- MATERIALS PROVIDED -
● ● ● ●

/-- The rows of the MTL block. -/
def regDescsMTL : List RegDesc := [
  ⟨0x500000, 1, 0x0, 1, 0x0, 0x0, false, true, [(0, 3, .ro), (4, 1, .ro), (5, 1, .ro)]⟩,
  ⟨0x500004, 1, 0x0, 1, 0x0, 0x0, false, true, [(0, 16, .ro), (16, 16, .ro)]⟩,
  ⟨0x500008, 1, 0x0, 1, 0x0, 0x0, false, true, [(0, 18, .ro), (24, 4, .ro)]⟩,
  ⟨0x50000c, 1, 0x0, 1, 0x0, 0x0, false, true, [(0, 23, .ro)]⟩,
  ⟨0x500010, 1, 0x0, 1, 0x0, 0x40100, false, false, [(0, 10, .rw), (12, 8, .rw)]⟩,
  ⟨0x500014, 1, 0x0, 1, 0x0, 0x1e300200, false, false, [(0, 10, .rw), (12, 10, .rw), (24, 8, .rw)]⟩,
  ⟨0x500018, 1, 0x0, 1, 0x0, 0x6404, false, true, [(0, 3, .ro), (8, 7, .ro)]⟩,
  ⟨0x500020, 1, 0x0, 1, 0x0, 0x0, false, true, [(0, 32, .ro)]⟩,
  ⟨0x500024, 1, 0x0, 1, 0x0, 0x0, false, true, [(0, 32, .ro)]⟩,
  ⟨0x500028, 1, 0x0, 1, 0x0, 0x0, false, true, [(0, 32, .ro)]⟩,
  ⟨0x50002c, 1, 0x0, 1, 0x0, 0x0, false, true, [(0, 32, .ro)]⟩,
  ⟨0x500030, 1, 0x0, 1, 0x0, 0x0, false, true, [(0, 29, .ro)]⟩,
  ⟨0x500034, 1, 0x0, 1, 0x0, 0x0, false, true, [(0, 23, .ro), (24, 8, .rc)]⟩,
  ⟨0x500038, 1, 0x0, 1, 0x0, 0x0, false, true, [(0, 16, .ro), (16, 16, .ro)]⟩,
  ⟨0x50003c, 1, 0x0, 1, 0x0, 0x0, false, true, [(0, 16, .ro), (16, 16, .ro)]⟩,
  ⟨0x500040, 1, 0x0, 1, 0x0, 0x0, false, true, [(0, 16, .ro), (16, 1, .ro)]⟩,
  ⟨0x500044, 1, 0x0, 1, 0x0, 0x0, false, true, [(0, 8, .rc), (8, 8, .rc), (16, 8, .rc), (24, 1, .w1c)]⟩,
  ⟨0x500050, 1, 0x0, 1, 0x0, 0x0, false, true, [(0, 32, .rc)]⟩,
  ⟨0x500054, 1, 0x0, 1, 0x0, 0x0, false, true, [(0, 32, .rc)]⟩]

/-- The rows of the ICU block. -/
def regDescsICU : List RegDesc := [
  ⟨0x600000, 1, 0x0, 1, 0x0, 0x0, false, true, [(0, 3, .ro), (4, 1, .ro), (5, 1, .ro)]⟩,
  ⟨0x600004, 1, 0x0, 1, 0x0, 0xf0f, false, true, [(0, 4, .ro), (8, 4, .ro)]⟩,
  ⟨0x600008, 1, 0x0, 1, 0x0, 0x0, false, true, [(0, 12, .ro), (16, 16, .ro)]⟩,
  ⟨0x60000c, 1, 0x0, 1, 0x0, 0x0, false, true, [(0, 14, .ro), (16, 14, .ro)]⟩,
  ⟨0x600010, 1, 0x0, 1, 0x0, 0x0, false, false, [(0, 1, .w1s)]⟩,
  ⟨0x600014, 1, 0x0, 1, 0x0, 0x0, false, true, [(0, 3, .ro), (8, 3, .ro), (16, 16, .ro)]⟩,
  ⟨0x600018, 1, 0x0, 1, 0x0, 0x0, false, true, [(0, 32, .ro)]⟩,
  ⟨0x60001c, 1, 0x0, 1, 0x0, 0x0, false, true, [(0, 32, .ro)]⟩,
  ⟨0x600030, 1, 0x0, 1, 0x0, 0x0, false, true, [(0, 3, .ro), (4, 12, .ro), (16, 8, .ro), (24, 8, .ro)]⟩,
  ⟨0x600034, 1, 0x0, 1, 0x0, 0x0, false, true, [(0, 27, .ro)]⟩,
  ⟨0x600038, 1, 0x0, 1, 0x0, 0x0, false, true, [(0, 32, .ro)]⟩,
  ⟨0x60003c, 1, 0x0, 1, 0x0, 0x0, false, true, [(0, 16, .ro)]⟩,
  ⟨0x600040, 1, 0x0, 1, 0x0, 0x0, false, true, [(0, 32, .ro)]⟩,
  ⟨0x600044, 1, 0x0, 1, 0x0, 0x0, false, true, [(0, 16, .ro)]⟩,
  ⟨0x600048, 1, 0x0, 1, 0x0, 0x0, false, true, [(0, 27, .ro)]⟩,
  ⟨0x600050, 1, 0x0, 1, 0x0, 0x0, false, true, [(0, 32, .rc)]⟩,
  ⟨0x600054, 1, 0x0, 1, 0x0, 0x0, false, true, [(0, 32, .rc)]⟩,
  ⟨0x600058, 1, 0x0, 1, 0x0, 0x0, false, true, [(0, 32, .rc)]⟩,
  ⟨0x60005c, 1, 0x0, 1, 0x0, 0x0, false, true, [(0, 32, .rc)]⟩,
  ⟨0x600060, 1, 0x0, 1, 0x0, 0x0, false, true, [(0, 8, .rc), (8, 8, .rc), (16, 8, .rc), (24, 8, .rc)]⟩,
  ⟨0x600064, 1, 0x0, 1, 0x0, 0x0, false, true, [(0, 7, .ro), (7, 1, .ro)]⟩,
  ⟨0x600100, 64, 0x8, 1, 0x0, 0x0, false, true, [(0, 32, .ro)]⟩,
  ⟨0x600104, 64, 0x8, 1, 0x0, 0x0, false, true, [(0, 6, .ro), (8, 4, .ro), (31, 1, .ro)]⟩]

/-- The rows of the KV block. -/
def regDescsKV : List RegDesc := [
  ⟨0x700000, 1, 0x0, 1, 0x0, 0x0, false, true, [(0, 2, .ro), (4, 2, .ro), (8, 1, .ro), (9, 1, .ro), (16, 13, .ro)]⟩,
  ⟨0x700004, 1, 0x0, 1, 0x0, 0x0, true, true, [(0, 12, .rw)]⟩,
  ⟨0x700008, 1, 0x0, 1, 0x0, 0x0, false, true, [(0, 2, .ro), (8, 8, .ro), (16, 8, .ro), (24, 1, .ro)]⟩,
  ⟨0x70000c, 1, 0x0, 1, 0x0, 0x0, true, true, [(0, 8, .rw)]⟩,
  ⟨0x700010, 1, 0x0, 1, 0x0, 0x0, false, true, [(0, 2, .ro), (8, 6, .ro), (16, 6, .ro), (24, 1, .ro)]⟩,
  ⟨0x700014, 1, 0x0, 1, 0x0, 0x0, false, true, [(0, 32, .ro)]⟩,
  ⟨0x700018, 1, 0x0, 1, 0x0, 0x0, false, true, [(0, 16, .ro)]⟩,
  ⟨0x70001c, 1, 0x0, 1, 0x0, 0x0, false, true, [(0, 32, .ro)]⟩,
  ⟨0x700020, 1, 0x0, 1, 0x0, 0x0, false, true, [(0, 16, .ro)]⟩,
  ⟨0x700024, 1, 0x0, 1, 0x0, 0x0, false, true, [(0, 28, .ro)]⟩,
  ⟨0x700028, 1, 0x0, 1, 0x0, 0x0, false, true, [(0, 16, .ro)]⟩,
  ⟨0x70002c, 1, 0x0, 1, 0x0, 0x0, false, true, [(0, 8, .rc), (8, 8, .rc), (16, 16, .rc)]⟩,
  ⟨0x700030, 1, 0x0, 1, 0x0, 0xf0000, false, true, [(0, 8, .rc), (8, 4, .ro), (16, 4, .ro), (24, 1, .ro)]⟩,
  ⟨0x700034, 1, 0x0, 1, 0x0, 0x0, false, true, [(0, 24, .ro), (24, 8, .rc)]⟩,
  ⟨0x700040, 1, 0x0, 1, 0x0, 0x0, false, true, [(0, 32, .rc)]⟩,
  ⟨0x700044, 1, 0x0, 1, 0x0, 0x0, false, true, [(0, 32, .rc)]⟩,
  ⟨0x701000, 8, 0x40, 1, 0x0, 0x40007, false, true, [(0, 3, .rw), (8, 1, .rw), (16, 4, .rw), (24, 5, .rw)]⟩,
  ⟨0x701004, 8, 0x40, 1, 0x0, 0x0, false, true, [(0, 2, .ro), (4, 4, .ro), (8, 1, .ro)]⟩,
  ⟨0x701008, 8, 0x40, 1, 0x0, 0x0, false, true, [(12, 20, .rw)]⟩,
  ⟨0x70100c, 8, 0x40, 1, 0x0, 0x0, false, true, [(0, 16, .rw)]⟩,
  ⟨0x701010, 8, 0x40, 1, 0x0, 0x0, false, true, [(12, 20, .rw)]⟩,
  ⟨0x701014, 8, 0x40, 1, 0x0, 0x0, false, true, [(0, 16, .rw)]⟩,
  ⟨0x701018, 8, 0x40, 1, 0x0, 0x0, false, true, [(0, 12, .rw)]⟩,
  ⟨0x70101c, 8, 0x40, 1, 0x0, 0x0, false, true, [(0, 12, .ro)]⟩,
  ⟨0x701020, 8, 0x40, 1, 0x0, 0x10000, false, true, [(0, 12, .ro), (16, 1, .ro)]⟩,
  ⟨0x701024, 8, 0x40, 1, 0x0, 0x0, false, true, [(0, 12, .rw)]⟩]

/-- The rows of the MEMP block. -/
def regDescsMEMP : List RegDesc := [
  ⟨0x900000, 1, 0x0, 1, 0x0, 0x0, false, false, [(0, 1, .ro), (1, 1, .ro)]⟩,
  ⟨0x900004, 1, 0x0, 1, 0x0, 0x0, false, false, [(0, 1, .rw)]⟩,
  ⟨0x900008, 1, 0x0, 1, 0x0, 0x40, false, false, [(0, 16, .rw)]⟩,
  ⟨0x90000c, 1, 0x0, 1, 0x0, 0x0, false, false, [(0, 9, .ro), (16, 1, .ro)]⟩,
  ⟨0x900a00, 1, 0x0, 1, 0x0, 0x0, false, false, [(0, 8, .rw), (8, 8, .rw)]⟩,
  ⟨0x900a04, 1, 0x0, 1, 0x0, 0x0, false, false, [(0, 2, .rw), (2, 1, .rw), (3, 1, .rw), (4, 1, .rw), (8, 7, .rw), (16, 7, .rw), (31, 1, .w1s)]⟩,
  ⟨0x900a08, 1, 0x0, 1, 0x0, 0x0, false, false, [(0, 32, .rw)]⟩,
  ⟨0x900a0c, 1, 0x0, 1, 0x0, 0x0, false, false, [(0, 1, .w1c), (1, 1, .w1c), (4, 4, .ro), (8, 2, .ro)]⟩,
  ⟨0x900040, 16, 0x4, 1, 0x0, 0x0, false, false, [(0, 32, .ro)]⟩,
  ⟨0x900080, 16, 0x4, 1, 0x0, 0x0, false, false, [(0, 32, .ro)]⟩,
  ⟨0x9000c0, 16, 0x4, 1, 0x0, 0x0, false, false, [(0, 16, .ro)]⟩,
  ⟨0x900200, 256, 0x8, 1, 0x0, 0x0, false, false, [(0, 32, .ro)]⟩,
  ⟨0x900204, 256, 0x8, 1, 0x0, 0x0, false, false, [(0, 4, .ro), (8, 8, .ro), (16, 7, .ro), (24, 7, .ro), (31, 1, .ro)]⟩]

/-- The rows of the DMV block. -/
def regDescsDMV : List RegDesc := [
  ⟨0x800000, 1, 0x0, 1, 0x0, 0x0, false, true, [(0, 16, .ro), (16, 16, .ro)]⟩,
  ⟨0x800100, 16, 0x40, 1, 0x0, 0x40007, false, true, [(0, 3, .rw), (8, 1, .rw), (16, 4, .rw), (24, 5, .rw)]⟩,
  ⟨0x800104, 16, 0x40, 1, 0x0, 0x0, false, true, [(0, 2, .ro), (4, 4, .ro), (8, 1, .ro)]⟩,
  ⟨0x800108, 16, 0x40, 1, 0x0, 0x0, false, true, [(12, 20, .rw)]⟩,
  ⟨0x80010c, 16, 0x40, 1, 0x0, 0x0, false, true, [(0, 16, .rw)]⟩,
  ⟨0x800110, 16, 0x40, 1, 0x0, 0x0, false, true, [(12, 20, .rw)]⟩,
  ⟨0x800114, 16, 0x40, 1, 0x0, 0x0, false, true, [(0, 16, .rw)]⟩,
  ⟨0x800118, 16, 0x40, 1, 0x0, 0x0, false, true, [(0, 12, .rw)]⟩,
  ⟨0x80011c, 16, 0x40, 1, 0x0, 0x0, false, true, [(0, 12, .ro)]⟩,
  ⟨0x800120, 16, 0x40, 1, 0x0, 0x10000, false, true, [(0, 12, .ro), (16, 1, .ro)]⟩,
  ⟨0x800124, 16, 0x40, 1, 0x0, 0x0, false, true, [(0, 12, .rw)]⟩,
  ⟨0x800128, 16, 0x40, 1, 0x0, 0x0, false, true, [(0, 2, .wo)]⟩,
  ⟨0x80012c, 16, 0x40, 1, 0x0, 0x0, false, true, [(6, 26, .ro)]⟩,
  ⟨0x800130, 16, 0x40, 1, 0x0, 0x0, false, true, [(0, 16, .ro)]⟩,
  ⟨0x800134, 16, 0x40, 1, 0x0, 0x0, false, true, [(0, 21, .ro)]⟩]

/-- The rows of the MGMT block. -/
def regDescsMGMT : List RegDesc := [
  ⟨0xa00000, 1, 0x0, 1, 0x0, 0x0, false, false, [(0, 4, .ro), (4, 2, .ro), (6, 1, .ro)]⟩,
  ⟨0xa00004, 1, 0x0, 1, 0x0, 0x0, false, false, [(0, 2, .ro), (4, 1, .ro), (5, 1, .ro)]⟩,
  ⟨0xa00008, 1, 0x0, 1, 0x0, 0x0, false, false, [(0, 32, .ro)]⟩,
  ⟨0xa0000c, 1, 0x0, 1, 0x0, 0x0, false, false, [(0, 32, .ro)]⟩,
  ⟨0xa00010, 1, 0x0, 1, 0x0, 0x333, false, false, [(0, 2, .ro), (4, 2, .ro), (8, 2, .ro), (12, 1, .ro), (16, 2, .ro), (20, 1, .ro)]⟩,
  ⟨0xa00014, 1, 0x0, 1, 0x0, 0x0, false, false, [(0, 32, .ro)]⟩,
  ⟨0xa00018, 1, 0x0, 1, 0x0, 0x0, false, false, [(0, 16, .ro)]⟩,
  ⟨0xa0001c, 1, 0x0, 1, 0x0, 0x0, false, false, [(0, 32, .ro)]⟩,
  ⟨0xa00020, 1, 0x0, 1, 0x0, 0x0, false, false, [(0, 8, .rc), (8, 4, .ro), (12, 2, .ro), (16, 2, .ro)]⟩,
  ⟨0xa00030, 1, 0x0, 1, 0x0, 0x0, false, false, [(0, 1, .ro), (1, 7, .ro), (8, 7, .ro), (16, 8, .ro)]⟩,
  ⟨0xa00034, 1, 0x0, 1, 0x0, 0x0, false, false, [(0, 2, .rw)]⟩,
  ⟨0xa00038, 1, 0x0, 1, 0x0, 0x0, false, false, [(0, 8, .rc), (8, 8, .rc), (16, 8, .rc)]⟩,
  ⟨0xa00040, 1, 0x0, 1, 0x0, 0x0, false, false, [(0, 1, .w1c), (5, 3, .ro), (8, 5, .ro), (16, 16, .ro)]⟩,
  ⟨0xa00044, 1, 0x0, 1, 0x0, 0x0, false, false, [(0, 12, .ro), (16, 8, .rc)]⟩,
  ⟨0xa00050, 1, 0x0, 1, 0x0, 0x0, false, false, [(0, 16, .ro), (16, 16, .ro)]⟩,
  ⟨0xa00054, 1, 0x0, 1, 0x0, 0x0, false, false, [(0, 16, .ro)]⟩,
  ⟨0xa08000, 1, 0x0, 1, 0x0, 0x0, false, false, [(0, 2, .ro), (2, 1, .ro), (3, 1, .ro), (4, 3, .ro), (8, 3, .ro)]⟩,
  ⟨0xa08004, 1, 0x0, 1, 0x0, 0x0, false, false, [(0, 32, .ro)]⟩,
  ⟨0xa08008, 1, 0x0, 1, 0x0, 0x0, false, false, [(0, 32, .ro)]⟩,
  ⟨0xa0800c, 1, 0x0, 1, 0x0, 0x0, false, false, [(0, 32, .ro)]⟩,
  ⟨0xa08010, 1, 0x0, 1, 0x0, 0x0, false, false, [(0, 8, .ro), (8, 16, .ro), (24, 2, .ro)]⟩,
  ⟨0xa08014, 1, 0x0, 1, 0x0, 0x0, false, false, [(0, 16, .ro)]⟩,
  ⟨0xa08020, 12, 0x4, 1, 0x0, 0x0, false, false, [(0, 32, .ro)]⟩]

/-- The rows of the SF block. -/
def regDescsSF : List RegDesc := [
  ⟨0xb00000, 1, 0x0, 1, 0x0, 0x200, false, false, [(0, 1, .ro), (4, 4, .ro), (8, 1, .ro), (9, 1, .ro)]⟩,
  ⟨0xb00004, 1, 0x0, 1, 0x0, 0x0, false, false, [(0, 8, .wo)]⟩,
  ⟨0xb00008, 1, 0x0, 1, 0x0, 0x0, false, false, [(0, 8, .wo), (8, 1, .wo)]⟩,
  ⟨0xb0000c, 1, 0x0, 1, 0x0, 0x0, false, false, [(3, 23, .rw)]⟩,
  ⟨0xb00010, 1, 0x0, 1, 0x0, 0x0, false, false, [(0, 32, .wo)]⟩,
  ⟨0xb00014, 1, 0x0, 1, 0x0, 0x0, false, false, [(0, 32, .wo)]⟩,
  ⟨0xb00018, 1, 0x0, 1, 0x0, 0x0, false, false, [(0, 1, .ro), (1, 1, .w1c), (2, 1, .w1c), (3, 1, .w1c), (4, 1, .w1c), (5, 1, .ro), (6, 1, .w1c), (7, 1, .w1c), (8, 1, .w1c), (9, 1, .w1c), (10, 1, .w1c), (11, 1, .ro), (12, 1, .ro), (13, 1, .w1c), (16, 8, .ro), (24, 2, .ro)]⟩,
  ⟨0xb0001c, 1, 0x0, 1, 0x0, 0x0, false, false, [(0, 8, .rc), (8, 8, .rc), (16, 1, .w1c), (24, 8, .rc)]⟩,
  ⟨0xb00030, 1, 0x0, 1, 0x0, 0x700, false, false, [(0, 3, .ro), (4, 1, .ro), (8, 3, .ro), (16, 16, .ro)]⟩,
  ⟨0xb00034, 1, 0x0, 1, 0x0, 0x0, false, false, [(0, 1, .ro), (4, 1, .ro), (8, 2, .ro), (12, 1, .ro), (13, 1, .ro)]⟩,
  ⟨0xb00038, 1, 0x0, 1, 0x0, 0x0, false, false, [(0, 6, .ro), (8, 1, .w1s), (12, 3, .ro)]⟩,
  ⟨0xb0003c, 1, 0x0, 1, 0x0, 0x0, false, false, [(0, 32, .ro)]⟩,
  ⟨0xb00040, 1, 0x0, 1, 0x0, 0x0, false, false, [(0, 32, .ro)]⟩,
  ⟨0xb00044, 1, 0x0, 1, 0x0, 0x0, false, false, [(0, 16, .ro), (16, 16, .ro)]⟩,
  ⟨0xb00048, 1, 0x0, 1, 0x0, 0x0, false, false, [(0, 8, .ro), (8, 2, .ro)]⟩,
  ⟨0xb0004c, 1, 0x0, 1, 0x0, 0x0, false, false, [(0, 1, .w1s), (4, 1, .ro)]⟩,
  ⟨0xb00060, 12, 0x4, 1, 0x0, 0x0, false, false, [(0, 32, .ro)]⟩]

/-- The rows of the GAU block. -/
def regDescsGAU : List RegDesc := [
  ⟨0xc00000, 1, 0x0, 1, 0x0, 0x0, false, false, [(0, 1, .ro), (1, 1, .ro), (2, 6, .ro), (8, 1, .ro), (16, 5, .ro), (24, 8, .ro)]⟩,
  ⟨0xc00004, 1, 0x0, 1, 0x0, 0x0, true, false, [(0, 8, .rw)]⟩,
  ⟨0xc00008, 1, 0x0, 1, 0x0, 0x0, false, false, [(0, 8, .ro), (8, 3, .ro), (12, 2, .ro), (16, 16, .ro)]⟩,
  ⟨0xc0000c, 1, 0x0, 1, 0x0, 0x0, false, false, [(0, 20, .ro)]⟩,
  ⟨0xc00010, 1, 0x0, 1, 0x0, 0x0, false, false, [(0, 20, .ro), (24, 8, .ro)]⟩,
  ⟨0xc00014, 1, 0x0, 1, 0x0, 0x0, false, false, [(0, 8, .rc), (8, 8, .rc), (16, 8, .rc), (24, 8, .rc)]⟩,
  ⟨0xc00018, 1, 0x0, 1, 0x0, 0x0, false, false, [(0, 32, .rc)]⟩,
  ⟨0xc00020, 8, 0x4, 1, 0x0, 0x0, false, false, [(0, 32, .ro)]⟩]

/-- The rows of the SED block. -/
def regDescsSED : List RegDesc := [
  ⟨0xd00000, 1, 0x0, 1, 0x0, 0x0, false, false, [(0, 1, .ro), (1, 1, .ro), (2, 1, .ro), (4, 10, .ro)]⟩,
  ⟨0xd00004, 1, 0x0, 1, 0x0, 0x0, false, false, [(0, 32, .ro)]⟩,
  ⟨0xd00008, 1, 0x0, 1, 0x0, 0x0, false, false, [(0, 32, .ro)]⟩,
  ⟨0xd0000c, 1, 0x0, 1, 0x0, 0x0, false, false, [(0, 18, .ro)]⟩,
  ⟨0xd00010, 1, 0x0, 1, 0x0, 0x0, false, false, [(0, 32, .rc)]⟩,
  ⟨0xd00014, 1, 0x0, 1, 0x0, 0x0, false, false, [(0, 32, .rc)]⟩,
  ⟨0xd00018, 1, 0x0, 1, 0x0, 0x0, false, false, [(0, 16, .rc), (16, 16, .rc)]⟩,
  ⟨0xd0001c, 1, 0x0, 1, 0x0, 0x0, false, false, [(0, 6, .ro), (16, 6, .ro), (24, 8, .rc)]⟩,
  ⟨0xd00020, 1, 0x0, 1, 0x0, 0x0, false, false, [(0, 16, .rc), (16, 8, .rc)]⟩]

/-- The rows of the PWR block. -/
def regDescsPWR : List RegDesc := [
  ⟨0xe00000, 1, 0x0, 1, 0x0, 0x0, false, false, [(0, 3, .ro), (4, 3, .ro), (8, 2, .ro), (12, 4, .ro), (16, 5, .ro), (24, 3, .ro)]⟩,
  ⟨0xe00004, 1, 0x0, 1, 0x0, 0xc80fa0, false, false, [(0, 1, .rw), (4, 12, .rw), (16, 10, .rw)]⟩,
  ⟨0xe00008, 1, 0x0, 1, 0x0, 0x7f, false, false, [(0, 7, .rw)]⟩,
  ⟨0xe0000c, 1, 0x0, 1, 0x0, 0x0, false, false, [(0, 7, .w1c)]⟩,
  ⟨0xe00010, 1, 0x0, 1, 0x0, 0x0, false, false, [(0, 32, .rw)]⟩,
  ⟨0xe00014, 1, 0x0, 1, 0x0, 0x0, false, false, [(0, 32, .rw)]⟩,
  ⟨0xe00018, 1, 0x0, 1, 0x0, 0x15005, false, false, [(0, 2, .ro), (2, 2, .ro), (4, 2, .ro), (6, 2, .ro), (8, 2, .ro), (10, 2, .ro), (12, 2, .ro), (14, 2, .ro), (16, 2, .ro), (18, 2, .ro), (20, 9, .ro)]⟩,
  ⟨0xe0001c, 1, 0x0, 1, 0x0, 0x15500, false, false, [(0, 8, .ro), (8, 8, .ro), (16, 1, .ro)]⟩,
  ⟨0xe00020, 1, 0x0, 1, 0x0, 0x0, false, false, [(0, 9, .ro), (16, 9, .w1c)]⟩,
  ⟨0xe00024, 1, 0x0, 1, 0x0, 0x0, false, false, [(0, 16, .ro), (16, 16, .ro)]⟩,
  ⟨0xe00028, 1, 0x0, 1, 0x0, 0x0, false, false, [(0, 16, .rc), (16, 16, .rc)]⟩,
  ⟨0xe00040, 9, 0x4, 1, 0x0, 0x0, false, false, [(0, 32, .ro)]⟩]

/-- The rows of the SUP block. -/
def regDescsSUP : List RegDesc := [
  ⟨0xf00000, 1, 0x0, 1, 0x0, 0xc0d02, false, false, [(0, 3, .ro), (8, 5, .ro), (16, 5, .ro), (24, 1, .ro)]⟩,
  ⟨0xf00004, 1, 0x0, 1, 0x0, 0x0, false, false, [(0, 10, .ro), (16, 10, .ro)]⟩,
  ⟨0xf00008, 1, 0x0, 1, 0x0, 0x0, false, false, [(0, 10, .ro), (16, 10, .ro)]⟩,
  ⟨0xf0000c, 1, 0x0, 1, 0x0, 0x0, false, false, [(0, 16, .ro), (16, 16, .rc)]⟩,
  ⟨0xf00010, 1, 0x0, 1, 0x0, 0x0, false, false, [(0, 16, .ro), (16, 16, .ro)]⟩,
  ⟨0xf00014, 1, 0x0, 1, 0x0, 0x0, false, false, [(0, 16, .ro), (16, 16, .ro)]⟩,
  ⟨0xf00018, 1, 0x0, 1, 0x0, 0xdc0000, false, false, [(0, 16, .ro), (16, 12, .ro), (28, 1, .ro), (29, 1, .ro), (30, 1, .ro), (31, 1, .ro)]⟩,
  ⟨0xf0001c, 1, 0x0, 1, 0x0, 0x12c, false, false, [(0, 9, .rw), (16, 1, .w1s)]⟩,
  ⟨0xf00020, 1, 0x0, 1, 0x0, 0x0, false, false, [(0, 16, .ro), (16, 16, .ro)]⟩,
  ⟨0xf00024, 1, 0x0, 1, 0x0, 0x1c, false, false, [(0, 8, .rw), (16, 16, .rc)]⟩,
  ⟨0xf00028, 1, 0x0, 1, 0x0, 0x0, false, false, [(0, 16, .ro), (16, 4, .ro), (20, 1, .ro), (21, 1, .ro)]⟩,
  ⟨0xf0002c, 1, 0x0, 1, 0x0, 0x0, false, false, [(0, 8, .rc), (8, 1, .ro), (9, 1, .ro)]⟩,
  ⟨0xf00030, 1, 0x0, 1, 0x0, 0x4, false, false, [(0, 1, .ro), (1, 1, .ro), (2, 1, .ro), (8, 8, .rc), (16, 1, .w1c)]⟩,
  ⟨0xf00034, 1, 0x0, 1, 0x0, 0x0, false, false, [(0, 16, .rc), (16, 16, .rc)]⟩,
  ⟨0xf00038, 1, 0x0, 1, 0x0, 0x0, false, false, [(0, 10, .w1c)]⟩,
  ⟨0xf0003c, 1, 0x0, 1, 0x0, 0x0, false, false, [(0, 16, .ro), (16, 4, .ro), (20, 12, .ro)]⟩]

● ● ● ●

- YOUR INSTRUCTIONS -
Please go through the data and copy each line containing the word "RegDesc".

- SOLUTION TO THIS PROBLEM -
def regDescsMTL : List RegDesc := [
def regDescsICU : List RegDesc := [
def regDescsKV : List RegDesc := [
def regDescsMEMP : List RegDesc := [
def regDescsDMV : List RegDesc := [
def regDescsMGMT : List RegDesc := [
def regDescsSF : List RegDesc := [
def regDescsGAU : List RegDesc := [
def regDescsSED : List RegDesc := [
def regDescsPWR : List RegDesc := [
def regDescsSUP : List RegDesc := [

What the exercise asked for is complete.